▶ WHAT YOU HAVE TO DO: When the string "hlast" is part of a line below, that line should be copied.

▶ Excerpts from a dataset:
☆ ☆ ☆
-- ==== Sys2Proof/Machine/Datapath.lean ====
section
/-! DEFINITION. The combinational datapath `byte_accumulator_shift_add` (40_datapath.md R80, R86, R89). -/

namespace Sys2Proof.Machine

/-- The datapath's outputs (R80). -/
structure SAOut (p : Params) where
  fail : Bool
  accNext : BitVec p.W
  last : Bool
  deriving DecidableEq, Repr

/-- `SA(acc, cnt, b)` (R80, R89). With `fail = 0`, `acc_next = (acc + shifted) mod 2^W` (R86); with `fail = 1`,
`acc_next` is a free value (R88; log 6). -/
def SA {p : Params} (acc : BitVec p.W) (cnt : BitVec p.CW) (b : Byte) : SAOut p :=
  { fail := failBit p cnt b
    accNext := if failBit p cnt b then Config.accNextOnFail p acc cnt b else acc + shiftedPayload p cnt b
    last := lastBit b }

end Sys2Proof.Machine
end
☆ ☆ ☆
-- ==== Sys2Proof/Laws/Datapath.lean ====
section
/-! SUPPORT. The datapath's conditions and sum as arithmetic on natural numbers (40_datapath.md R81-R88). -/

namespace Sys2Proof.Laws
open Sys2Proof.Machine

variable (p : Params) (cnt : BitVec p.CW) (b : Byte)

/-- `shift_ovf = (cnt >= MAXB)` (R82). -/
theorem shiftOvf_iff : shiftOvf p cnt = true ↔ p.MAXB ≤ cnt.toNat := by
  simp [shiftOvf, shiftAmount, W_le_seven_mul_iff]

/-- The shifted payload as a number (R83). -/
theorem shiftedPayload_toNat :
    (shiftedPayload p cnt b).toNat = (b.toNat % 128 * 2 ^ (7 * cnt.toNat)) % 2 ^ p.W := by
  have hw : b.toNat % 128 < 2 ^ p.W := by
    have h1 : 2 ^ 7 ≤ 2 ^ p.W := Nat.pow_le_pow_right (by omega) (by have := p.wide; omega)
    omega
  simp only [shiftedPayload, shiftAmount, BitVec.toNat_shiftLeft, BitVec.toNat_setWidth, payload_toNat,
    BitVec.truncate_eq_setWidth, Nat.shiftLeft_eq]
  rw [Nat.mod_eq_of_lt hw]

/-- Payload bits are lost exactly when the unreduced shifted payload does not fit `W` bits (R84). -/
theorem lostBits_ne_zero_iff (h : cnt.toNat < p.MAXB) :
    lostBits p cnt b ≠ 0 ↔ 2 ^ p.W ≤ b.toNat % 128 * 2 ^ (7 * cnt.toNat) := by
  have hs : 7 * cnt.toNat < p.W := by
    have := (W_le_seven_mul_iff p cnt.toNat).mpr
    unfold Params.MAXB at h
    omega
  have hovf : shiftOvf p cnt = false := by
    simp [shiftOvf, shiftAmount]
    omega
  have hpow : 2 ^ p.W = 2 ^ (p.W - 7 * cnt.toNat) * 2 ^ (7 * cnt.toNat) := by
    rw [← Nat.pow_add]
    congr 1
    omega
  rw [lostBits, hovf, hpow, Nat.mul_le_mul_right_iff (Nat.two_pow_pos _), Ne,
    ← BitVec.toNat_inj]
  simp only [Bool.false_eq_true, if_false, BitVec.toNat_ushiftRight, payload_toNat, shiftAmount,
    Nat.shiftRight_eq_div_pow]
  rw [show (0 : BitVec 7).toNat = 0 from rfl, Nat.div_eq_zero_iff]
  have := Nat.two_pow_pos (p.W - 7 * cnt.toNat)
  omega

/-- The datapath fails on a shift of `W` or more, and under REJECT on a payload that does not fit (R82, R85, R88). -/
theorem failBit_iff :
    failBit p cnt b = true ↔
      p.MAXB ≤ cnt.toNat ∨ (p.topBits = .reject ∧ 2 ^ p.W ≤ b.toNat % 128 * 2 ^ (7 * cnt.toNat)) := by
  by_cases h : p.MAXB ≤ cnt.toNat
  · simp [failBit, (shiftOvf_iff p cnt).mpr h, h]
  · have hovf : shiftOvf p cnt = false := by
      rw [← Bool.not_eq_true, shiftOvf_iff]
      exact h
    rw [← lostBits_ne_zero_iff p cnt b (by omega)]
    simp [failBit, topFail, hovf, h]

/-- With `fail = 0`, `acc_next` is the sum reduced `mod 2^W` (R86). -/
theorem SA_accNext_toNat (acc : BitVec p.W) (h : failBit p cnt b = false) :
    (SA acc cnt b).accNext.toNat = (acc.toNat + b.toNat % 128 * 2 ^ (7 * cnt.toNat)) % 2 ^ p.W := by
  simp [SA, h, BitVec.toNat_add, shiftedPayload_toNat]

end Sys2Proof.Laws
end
☆ ☆ ☆
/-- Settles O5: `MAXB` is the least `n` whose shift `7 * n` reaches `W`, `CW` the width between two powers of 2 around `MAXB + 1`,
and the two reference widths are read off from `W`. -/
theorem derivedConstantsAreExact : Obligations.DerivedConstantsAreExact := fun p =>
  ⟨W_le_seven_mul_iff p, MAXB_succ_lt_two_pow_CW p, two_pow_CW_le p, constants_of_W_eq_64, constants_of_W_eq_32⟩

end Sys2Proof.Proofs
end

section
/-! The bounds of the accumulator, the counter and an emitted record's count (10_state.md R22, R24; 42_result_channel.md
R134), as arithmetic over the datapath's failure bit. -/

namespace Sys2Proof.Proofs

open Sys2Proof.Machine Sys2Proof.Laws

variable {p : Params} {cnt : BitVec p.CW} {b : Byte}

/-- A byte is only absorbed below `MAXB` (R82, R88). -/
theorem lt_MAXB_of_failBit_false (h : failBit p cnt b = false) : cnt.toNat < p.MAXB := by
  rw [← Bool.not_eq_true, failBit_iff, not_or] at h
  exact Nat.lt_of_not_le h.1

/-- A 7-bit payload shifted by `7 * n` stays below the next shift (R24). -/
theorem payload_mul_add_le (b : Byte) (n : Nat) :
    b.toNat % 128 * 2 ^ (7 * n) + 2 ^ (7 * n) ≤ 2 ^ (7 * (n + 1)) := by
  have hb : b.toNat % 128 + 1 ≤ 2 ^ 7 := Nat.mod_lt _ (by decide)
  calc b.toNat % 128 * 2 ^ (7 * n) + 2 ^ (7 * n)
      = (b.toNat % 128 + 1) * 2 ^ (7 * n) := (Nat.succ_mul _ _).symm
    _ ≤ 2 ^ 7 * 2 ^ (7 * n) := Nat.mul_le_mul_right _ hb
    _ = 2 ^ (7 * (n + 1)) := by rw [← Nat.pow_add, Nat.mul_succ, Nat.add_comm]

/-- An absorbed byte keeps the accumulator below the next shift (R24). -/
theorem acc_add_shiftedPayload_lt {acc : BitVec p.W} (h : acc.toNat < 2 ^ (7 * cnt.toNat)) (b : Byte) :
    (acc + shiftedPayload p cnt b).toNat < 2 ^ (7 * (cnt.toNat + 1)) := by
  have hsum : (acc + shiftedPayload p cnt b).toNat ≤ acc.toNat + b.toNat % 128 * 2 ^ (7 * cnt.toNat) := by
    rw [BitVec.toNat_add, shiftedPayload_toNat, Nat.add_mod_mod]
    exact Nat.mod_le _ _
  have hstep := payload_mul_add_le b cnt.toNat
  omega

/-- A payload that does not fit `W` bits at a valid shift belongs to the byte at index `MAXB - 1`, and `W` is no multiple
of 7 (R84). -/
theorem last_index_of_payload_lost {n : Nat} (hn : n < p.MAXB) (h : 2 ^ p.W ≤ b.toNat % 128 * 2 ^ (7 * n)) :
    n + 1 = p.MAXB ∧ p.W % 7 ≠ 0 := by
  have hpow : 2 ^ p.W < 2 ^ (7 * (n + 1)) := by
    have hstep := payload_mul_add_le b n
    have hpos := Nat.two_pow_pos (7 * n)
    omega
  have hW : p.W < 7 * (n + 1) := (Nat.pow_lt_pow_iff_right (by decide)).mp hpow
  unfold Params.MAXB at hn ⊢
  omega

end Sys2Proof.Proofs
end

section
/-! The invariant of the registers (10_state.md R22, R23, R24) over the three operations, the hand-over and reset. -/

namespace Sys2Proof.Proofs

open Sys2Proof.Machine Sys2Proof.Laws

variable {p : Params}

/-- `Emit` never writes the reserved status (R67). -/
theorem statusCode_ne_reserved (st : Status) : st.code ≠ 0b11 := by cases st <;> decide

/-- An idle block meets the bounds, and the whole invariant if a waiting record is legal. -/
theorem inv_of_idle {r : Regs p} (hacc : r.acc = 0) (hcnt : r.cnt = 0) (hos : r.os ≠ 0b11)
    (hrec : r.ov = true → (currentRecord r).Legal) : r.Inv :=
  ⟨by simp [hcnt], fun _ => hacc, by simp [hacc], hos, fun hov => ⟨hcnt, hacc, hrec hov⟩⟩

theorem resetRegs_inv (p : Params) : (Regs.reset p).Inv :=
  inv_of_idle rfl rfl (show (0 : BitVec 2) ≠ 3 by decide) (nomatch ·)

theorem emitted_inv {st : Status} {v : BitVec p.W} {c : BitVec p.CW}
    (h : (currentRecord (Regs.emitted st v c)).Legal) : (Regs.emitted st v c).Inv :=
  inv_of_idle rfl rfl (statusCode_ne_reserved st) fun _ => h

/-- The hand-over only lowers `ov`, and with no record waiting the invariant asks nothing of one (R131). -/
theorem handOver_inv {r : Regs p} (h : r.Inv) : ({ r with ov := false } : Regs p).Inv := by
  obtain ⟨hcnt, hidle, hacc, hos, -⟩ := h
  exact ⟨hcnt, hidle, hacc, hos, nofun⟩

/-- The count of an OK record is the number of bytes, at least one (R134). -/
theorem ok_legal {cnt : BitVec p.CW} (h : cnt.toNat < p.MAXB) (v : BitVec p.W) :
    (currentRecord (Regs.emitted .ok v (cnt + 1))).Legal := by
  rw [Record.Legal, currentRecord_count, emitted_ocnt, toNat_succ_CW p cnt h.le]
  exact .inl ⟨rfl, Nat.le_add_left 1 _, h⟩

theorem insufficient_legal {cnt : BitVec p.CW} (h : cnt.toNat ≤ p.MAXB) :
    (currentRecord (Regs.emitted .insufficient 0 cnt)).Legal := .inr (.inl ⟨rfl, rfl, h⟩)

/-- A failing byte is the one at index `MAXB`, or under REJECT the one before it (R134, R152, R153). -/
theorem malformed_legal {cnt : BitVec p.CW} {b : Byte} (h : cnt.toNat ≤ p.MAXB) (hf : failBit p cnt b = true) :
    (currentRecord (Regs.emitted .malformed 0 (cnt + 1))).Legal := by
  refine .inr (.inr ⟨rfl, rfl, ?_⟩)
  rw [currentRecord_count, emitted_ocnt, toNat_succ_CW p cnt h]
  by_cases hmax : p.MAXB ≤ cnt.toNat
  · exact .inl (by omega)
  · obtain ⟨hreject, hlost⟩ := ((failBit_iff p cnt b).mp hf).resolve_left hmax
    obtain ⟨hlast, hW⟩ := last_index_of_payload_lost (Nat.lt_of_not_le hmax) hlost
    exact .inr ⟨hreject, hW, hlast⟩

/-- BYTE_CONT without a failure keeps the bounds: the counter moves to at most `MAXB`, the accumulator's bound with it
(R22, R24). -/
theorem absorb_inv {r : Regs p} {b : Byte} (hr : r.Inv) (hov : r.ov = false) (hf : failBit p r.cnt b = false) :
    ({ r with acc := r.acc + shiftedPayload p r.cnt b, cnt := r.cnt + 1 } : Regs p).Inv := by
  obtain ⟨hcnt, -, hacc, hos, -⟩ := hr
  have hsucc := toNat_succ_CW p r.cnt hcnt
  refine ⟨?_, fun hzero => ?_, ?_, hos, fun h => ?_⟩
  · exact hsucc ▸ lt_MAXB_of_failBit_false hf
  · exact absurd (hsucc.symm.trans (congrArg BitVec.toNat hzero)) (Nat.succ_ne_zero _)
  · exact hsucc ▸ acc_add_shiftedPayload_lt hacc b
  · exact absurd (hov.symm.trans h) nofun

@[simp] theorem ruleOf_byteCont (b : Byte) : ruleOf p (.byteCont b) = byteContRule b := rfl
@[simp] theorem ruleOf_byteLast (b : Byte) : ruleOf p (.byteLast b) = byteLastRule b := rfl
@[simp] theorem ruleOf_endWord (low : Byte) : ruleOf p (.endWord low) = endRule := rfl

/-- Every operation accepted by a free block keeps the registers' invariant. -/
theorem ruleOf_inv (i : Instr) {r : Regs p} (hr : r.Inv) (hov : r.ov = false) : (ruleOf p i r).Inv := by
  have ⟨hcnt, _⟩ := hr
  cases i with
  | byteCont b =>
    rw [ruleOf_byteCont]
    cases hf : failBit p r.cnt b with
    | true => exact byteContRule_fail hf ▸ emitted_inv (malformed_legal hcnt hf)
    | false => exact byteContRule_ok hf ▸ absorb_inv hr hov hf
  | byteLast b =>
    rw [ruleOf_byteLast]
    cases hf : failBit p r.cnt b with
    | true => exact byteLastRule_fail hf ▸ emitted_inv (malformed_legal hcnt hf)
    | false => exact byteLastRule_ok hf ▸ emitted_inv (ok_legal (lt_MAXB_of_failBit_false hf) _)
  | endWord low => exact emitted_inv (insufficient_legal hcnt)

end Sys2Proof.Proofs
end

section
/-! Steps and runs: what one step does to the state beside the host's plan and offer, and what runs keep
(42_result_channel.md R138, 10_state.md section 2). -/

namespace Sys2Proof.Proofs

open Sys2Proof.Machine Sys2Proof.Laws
☆ ☆ ☆
▶ RESPONSE TO THE TASK:
    obtain ⟨hlast, hW⟩ := last_index_of_payload_lost (Nat.lt_of_not_le hmax) hlost
    exact .inr ⟨hreject, hW, hlast⟩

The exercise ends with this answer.